Article people's Governments as well as health, finance, civil affairs, labor and social security, reform and development, rural cooperative medical insurance in rural economics and management departments shall incorporate social development plans and work plans, the implementation of management by objective, fair, democratic supervision.
Fifth of municipal and county-level cities (area) of the health Administrative Department is responsible for the implementation and monitoring of these measures.
Article sixth of the rural cooperative medical insurance at the same time the progressive implementation of social medical insurance in rural areas.
Article at all levels of people's Governments and relevant departments have made outstanding achievements in the rural cooperative medical insurance units and individuals, recognition and rewards; the losses in the rural cooperative medical insurance, should be prosecuted.

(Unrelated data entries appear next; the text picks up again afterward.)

-- ==== Sys2Proof/Tests/Slice0.lean ====
section
/-! SUPPORT. The model's own tests: expected results are the spec's worked examples and vectors (95_test_vectors.md, named
S…, V… in the comments) or words written out from its encodings; and for every statement with hypotheses a witness that
meets them. -/

namespace Sys2Proof.Tests

open Sys2Proof Sys2Proof.Machine

/-- The next state of an outcome. -/
def nextOf (o : Host.Outcome State Fault Refusal) : Option State :=
  match o with
  | .next s => some s
  | .fault _ => none
  | .refused _ => none

/-- The item of a decoding, with the bytes left over. -/
def decoded (bytes : List Byte) : Option (Instr × List Byte) := (decode Config.standard bytes).toOption

/-- A state in the middle of things, for the vectors: OUTD = 0x12, OUTB = 0b101 (section 2.4). -/
def mid : State := { State.reset with outd := 0x12#8, outb := 0b101#3, br := 0x44#8 }

/-- Selected, with a byte in flight. -/
def busyState (cnt : Count) (sr : Byte) (din : Bool) : State := { mid with en := true, cnt := cnt, sr := sr, din := din }

/-! ## Well-formedness: one ill-formed term per check -/

theorem smoke_rejected_d_opcode : (Instr.rej 0x44#8).wellFormed Config.standard = false := by decide
theorem smoke_rejected_b_opcode : (Instr.rej 0x42#8).wellFormed Config.standard = false := by decide
theorem smoke_rejected_other : (Instr.rej 0x43#8).wellFormed Config.standard = true := by decide
theorem smoke_equal_opcodes : ({ opcB := 0x44#8 } : Config).wellFormed = false := by decide
theorem smoke_standard_config : Config.standard.wellFormed = true := by decide

/-! ## Decoding: words written out from 30_encoding.md R63, R64 and the programs P1, P3 -/

theorem test_decode_d : decoded [0b01000100#8, 0b00101010#8] = some (.d 0x2A#8, []) := by decide
theorem test_decode_b : decoded [0b01000010#8, 0b11111111#8] = some (.b 0xFF#8, []) := by decide
theorem test_decode_rej : decoded [0b01010001#8, 0b00000001#8] = some (.rej 0x51#8, [0x01#8]) := by decide
theorem test_decode_lower_case : decoded [0x64#8] = some (.rej 0x64#8, []) := by decide
theorem test_table_d : decodeTableWord 16 0x442A = some (.d 0x2A#8) := by decide
theorem test_table_b : decodeTableWord 16 0x42FF = some (.b 0xFF#8) := by decide
theorem test_table_rej : decodeTableWord 8 0x51 = some (.rej 0x51#8) := by decide
/-- P1's bytes. -/
theorem test_stream_p1 :
    decodeStream Config.standard .awaitingOpcode [0x44#8, 0x2A#8, 0x42#8, 0xFF#8, 0x51#8, 0x01#8] =
      ([.d 0x2A#8, .b 0xFF#8, .rej 0x51#8, .rej 0x01#8], .awaitingOpcode) := by decide
/-- V44: a rejected byte, then an opcode. -/
theorem test_stream_v44 :
    decodeStream Config.standard .awaitingOpcode [0x51#8, 0x44#8, 0x10#8] =
      ([.rej 0x51#8, .d 0x10#8], .awaitingOpcode) := by decide
/-- The codes of `SEQ` (R18): `01` is no position's code. -/
theorem test_seq_code : seqCode .awaitingOpcode = 0b00#2 ∧ seqCode (.awaitingArgument .d) = 0b10#2 ∧
    seqCode (.awaitingArgument .b) = 0b11#2 := by decide
/-- P4's `EDGES 10, 1 0 1 0 1` is ten half-edges, the odd ones carrying the bits. -/
theorem test_asm_edges : asmEvents Config.standard 0x00#8 (.edges 10 [true, false, true, false, true]) =
    [.clkEdge true, .clkEdge false, .clkEdge false, .clkEdge false, .clkEdge true, .clkEdge false, .clkEdge false,
      .clkEdge false, .clkEdge true, .clkEdge false] := by decide

/-- `EDGES 5, 0` is five half-edges all the same; the levels past the listed bit are bit 0 of the argument (log entry 34). -/
theorem test_asm_edges_short : asmEvents Config.standard 0x01#8 (.edges 5 [false]) =
    [.clkEdge false, .clkEdge true, .clkEdge true, .clkEdge true, .clkEdge true] := by decide

/-! ## Commands, one step each -/

/-- V43. -/
theorem test_exec_d : nextOf (step ({ mid with seq := .awaitingArgument .d }.offer 0x2A#8)) =
    some { mid with br := 0x2A#8, outd := 0x2A#8, result := some (.consume .ok) } := by decide
/-- V43a: an argument equal to an opcode is data. -/
theorem test_exec_d_opcode_as_data :
    (nextOf (step ({ mid with seq := .awaitingArgument .d }.offer 0x44#8))).map (·.outd) = some 0x44#8 := by decide
/-- V43f: 0xF8 gives 0b000. -/
theorem test_exec_b_high_bits :
    (nextOf (step ({ mid with seq := .awaitingArgument .b }.offer 0xF8#8))).map (·.outb) = some 0b000#3 := by decide
/-- V43i: 0xAD gives 0b101. -/
theorem test_exec_b : nextOf (step ({ mid with outb := 0b000#3, seq := .awaitingArgument .b }.offer 0xAD#8)) =
    some { mid with br := 0xAD#8, outb := 0b101#3, result := some (.consume .ok) } := by decide
/-- V42. -/
theorem test_exec_rej : nextOf (step (mid.offer 0x51#8)) =
    some { mid with br := 0x51#8, result := some (.consume .rejected) } := by decide
/-- V42b: lower-case `d`. -/
theorem test_exec_rej_lower_case :
    (nextOf (step (mid.offer 0x64#8))).map (·.result) = some (some (.consume .rejected)) := by decide
/-- V40. -/
theorem test_opcode_d : nextOf (step (mid.offer 0x44#8)) =
    some { mid with seq := .awaitingArgument .d, result := some (.consume .ok) } := by decide
/-- V41. -/
theorem test_opcode_b : (nextOf (step (mid.offer 0x42#8))).map (·.seq) = some (.awaitingArgument .b) := by decide
/-- The first step after reset, for each row of the table. -/
theorem test_fetch_d : (nextOf (step (State.reset.withFetchWord 16 0x442A))).map (·.outd) = some 0x2A#8 := by decide
theorem test_fetch_b : (nextOf (step (State.reset.withFetchWord 16 0x42FF))).map (·.outb) = some 0b111#3 := by decide
theorem test_fetch_rej : (nextOf (step (State.reset.withFetchWord 8 0x51))).map (·.result) =
    some (some (.consume .rejected)) := by decide
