-- ==== Sys2Proof/Tests/Slice0.lean ====
section
/-!
SUPPORT. Tests by evaluation. Expected results are those of the spec: the encodings of 30_encoding.md, the vectors of
95_test_vectors.md (named V <section>), the examples in the rules. The second half shows, for every statement with a
hypothesis, a concrete case that meets it, at the ends of its ranges.
-/

namespace Sys2Proof.Tests

open Sys2Proof Sys2Proof.Machine

/-! ## Small machines -/

/-- H_EX (R126) and the three matrices of 95_test_vectors.md section 0. -/
def hEx : HData := #v[0x17, 0x8B, 0xC5, 0xE2, 0x71, 0xB8, 0x5C, 0x2E]
def hWeak : HData := #v[0x97, 0x8B, 0x45, 0x62, 0x71, 0x38, 0x5C, 0x2E]
def hDup : HData := #v[0x97, 0x0B, 0x45, 0x62, 0x71, 0x38, 0x5C, 0x2E]
def hZero : HData := #v[0x17, 0x0B, 0x45, 0x62, 0x71, 0x38, 0x5C, 0x2E]

/-- After reset, with N_WORDS = 8 as in every vector, and MOK as V 2.1.3 gives it (test_powerUp below). -/
def machine (h : HData) (mok : Bool) : State :=
  { State.powerUp h 8 with stat := { err := false, ecode := 0, serr := false, mok := mok, logcnt := 0 } }
def ex : State := machine hEx true
def weak : State := machine hWeak true
def dup : State := machine hDup false
def zero : State := machine hZero false

/-- These words in TX, and this draw next. -/
def withTx (tx : Memory) (q : List Nat) : State := { ex with tx := tx, draws := [q] }

/-- The state of V 2.3.1 after row 4, with LOG, RX and LOGCNT as that row gives them. -/
def logged : State :=
  { ex with
    tx := [(0, 0x41D2), (1, 0x487D)]
    rx := [(0, 0x51D2), (1, 0x087F)]
    log := [(0, 0x0011), (1, 0x0003), (2, 0x001E)]
    stat := { ex.stat with logcnt := 3 } }

/-- The response (RES, STAT) to a word, none when the step stops. -/
def answer (s : State) (w : Word) : Option (Word × Word) :=
  match step (s.offer w) with
  | .next t => some t.response
  | .fault _ => none
  | .refused _ => none

/-- RES of an outcome. -/
def resOf : Host.Outcome State Fault Refusal → Option Word
  | .next t => some t.res
  | .fault _ => none
  | .refused _ => none

/-- The word stops the step with the model fault. -/
def faults (s : State) (w : Word) : Bool :=
  match step (s.offer w) with
  | .fault .unwrittenRead => true
  | .next _ => false
  | .refused _ => false

/-- TX, RX and LOG after a word. -/
def buffers (s : State) (w : Word) : Option (Memory × Memory × Memory) :=
  match step (s.offer w) with
  | .next t => some (t.tx, t.rx, t.log)
  | .fault _ => none
  | .refused _ => none

/-! ## WellFormed: one ill-formed term for each check -/

theorem test_illformed_enc : (Instr.enc 65536).wellFormed = false := by decide
theorem test_illformed_col : (Instr.col 4096).wellFormed = false := by decide
theorem test_illformed_row : (Instr.row 4096).wellFormed = false := by decide
theorem test_illformed_encw :
    (Instr.encw 4096 0).wellFormed = false ∧ (Instr.encw 0 65536).wellFormed = false := by decide
theorem test_illformed_wrtx : (Instr.wrtx 4096 0).wellFormed = false := by decide
theorem test_illformed_rdtx : (Instr.rdtx 4096).wellFormed = false := by decide
theorem test_illformed_rdrx : (Instr.rdrx 4096).wellFormed = false := by decide
theorem test_illformed_inj :
    (Instr.inj 4096 0).wellFormed = false ∧ (Instr.inj 0 65536).wellFormed = false := by decide
theorem test_illformed_decw : (Instr.decw 4096).wellFormed = false := by decide
theorem test_illformed_logrd : (Instr.logrd 65536).wellFormed = false := by decide

/-! ## Decode: one word for each constructor, written out as OP, K, V (R90, R92) -/

theorem test_decode_nop : decode (0b0000#4 ++ 0b000000000000#12 ++ 0b0000000000000000#16) = .ok .nop := by decide
theorem test_decode_enc : decode (0b0001#4 ++ 0b000000000000#12 ++ 0b0000000001000001#16) = .ok (.enc 65) := by decide
theorem test_decode_syn :
    decode (0b0010#4 ++ 0b000000000000#12 ++ 0b0101000111010010#16) = .ok (.syn 0x51D2) := by decide
theorem test_decode_dec :
    decode (0b0011#4 ++ 0b000000000000#12 ++ 0b0101000111010010#16) = .ok (.dec 0x51D2) := by decide
theorem test_decode_col : decode (0b0100#4 ++ 0b000000001111#12 ++ 0b0000000000000000#16) = .ok (.col 15) := by decide
theorem test_decode_row : decode (0b0101#4 ++ 0b000000000111#12 ++ 0b0000000000000000#16) = .ok (.row 7) := by decide
theorem test_decode_encw :
    decode (0b0110#4 ++ 0b000000000111#12 ++ 0b0000000001001000#16) = .ok (.encw 7 0x48) := by decide
theorem test_decode_wrtx :
    decode (0b0111#4 ++ 0b000000000010#12 ++ 0b0100000111010010#16) = .ok (.wrtx 2 0x41D2) := by decide
theorem test_decode_rdtx : decode (0b1000#4 ++ 0b100000000001#12 ++ 0b0000000000000000#16) = .ok (.rdtx 2049) := by decide
theorem test_decode_rdrx : decode (0b1001#4 ++ 0b000000000011#12 ++ 0b0000000000000000#16) = .ok (.rdrx 3) := by decide
theorem test_decode_inj :
    decode (0b1010#4 ++ 0b000000000011#12 ++ 0b0000000000110000#16) = .ok (.inj 3 48) := by decide
theorem test_decode_decw : decode (0b1011#4 ++ 0b000000000001#12 ++ 0b0000000000000000#16) = .ok (.decw 1) := by decide
theorem test_decode_logrd :
    decode (0b1100#4 ++ 0b000000000000#12 ++ 0b1000000000000010#16) = .ok (.logrd 32770) := by decide
theorem test_decode_chk : decode (0b1101#4 ++ 0b000000000000#12 ++ 0b0000000000000000#16) = .ok .chk := by decide
theorem test_decode_reservedE :
    decode (0b1110#4 ++ 0b000000000001#12 ++ 0b0000000000000010#16) = .ok (.reservedE 0x0010002) := by decide
theorem test_decode_reservedF :
    decode (0b1111#4 ++ 0b111111111111#12 ++ 0b1111111111111111#16) = .ok (.reservedF 0xFFFFFFF) := by decide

Second chapter institutions and duties eighth article city, and County (district), and town (Street) respectively established by sibling Government or its sent institutions led and health, and financial, and labor guarantees, and rural economic management, and audit, and home, sector and parameter insurance residents representative composition of rural cooperation medical insurance Management Committee (following referred to collection tube will), is responsible for organization, and coordination, and management and guide rural cooperation medical insurance work.

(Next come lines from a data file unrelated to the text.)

/-! ### One instruction each, on the bus (95_test_vectors.md) -/

/-- PV5 -/
theorem test_protocolVersion_largest : busAfter (.protocolVersion 0xFF#8 0xFF#8 0xFF#8 0xFFFFFFFF#32) =
    some 0x000000000000FFFFFFFFFFFFFFFFFF010050#144 := by decide
/-- JOY4 -/
theorem test_joypad_masks_other_bits : busAfter (.joypad 0xFB#8 0#8 0#8 0#32) =
    some 0x0000000000000000000000000000FB650890#144 := by decide
/-- JOY5 -/
theorem test_joypad_pushed : busAfter (.joypad 0xFF#8 0#8 0#8 0#32) =
    some 0x0000000000000004000000000000FF654490#144 := by decide
/-- SBM3 -/
theorem test_sendByteMaster_double_speed : busAfter (.sendByteMaster 0x55#8 0xFD#8 0#8 0#32) =
    some 0x000000000000FD550000000000FD556810D0#144 := by decide
/-- SBM1 -/
theorem test_sendByteMaster_high_speed : busAfter (.sendByteMaster 0xAB#8 0x02#8 0#8 300#32) =
    some 0x0000012C000002AB0000012C0002AB684CD0#144 := by decide
/-- SBS1 -/
theorem test_sendByteSlave_no_timestamp : busAfter (.sendByteSlave 0x5A#8 0x03#8 0#8 7#32) =
    some 0x000000000000035A0000000700035A690110#144 := by decide
/-- TS2 -/
theorem test_timestamp_sync : busAfter (.timestamp 0#8 0xFF#8 0xFF#8 0x12345678#32) =
    some 0x12345678FFFF000012345678FFFF006A5950#144 := by decide
/-- TS4 -/
theorem test_timestamp_response : busAfter (.timestamp 0x80#8 0#8 5#8 0xDEADBEEF#32) =
    some 0x0000000000050000DEADBEEF0500806A1550#144 := by decide
/-- ST3 -/
theorem test_status_running : busAfter (.status 0xFE#8 0#8 0#8 0#32) =
    some 0x0000000000000000000000000000FE6C2190#144 := by decide
/-- UNK9 -/
theorem test_unknown_keeps_raw_fields : busAfter (.unknown 0x6D#8 0xAA#8 0xBB#8 0xCC#8 0x11223344#32) =
    some 0x000000000000006D11223344CCBBAA6D01D0#144 := by decide
/-- RAW3 -/
theorem test_raw_has_no_interpretation : busAfter (.raw 0xFF#8 1#8 2#8 3#8 0x04050607#32) =
    some 0x000000000000000004050607030201FF0230#144 := by decide

/-! ### Renderings, field lists, summaries (R117, R119, R121; 95_test_vectors.md 2.1 and 2.6) -/

/-- SBM4 -/
theorem test_render_largest_timestamp :
    render (resultSendByteMaster 0x55#8 0xFF#8 0#8 0xFFFFFFFF#32) =
      some "Send byte (master): value 85, high speed, timestamp 4294967295" := by decide
/-- TS4 -/
theorem test_fieldList_response :
    fieldList (resultTimestamp 0x80#8 0#8 5#8 0xDEADBEEF#32) =
      some [⟨"command", [0x6A#8], some (.kind .timestamp)⟩, ⟨"byte1", [0x80#8], none⟩, ⟨"byte2", [0#8], none⟩,
        ⟨"byte3", [5#8], none⟩, ⟨"timestamp", [0xDE#8, 0xAD#8, 0xBE#8, 0xEF#8], none⟩,
        ⟨"transfer_mode", [0x80#8], some (.label .activeTransferResponse)⟩,
        ⟨"framecount", [0#8, 5#8], some (.half 5#16)⟩] := by decide
/-- TS1 -/
theorem test_summary_sync :
    summary (resultTimestamp 0#8 0#8 5#8 0#32) = some [.mode .synchronization, .framecount 5#16, .timestamp 0#32] := by
  decide
/-- After reset RES stands for no result (R31). -/
theorem test_no_result_after_reset :
    fieldList Res.zero = none ∧ summary Res.zero = none ∧ render Res.zero = none := by decide

/-! ### Single events and edges (95_test_vectors.md 2.4, 2.5) -/

/-- V5 -/
theorem test_one_byte_run : after (stepWith false (st 0#3 false false [.event (.byteIn 0x6A#8 true)])) =
    some { st 0#3 true false [] with
      fb := #v[0x6A#8, 0#8, 0#8, 0#8, 0#8, 0#8, 0#8], res := { Res.zero with status := true, len := 1#4 } } := by
  decide
/-- V7 -/
theorem test_byteIn_held : after (stepWith false (st 0#3 true false [.event (.byteIn 0x65#8 false)])) =
    some (st 0#3 true false [.event (.byteIn 0x65#8 false)]) := by decide
/-- V12 -/
theorem test_cfgWrite_only_bit0 : after (stepWith true (st 3#3 false true [.event (.cfgWrite 0#2 0xFE#8)])) =
    some (st 3#3 false false []) := by decide
/-- V10 -/
theorem test_cfgWrite_hardwired : after (stepWith false (st 3#3 false false [.event (.cfgWrite 0#2 0x01#8)])) =
    some (st 3#3 false false []) := by decide
/-- V17, V18 -/
theorem test_status_register : (st 7#3 false false []).cfgByte false 1#2 = 0x07#8 ∧
    (st 0#3 true false []).cfgByte false 1#2 = 0x08#8 := by decide
/-- K1: one byte per cycle -/
theorem test_edge_take_then_byte :
    after (stepWith false (st 0#3 true false [.edge ⟨false, true, 0x6A#8, false, true, 0#2, false, 0#8⟩])) =
      some { st 1#3 false false [] with fb := #v[0x6A#8, 0#8, 0#8, 0#8, 0#8, 0#8, 0#8], taken := [Res.zero] } := by
  decide
/-- K3: with rst only Reset occurs -/
theorem test_edge_reset_alone :
    after (stepWith false (st 3#3 false false [.edge ⟨true, true, 0x6A#8, false, true, 0#2, true, 1#8⟩])) =
      some State.reset := by decide
/-- The word the host places is the instruction that runs (SBM1). -/
theorem test_fetch_word_runs :
    (after (step (State.reset.withFetchWord 64 0x68AB02000000012C))).map (fun t => (t.res.pack, t.ov, t.cnt)) =
      some (0x0000012C000002AB0000012C0002AB684CD0#144, true, 0#3) := by decide
/-- P4: the program is stuck at `INB 65` (R93, R244). -/
theorem test_program_stuck_at_held_byte :
    (after (runWith false 11 (st 0#3 false false
      (stimuli [.inFrame (.version 1#8 4#8) false, .rd 1#2, .inByte 0x65#8 false])))).map
        (fun t => (t.res.pack, t.ov, t.reads, t.inputs)) =
      some (0x000000000000040100000000000401010050#144, true, [0x08#8], [.event (.byteIn 0x65#8 false)]) := by
  decide

/-! ### Witnesses: the premises of each statement are met -/

theorem test_witness_EncodeThenDecodeIsIdentity :
    (Instr.unknown 0x66#8 1#8 2#8 3#8 4#32).wellFormed = true ∧ (Instr.raw 0x65#8 1#8 2#8 3#8 4#32).wellFormed = true := by
  decide

theorem test_witness_UnknownIdsAreTheListedOnes :
    (frameOf 0x01#8 0#8 0#8 0#8 0#32)[0] ≠ (frameOf 0x02#8 0#8 0#8 0#8 0#32)[0] ∧
    (frameOf 0x6C#8 0#8 0#8 0#8 0#32)[0] ≠ (frameOf 0x6D#8 0#8 0#8 0#8 0#32)[0] ∧
    (frameOf 0x01#8 0#8 0#8 0#8 0#32)[0] ∈ knownIds ∧ (frameOf 0x6C#8 0#8 0#8 0#8 0#32)[0] ∈ knownIds ∧
    ∀ n ∈ [0x00#8, 0x02#8, 0x64#8, 0x66#8, 0x67#8, 0x6B#8, 0x6D#8, 0xFF#8],
      decode false (frameOf n 0#8 0#8 0#8 0#32) = .unknown n 0#8 0#8 0#8 0#32 := by decide

theorem test_witness_InterpretedValuesAtTheirBitsOfW :
    ∀ n ∈ [0x01#8, 0x65#8, 0x68#8, 0x69#8, 0x6A#8, 0x6C#8, 0x6D#8],
      ((n ++ 0#56 : FrameWord).extractLsb' 56 8 = n ∧ (n ++ 0#56 : FrameWord).extractLsb' 48 8 = 0#8) := by decide

theorem test_witness_BufferDecodesOnlyAtEightBytes :
    ([] : List Byte).length ≠ 8 ∧ (List.replicate 7 0#8).length ≠ 8 ∧ (List.replicate 9 0#8).length ≠ 8 := by decide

City and county-level cities (districts) Commission under the CMS Office of the Management Committee (hereinafter referred to as administrative office), the town (Street) collection pipe under the cooperative medical management (hereinafter referred to as pipe), pipe work.
Nineth classified management of rural cooperative Medicare: (a) the City Commission responsible for policy formulation, planning and coordination, operational guidance; (b) the County (district) is responsible for establishing rules for the implementation of the Commission, and to organize its implementation; (c) town (Street) collection tubes will do a specific implementation.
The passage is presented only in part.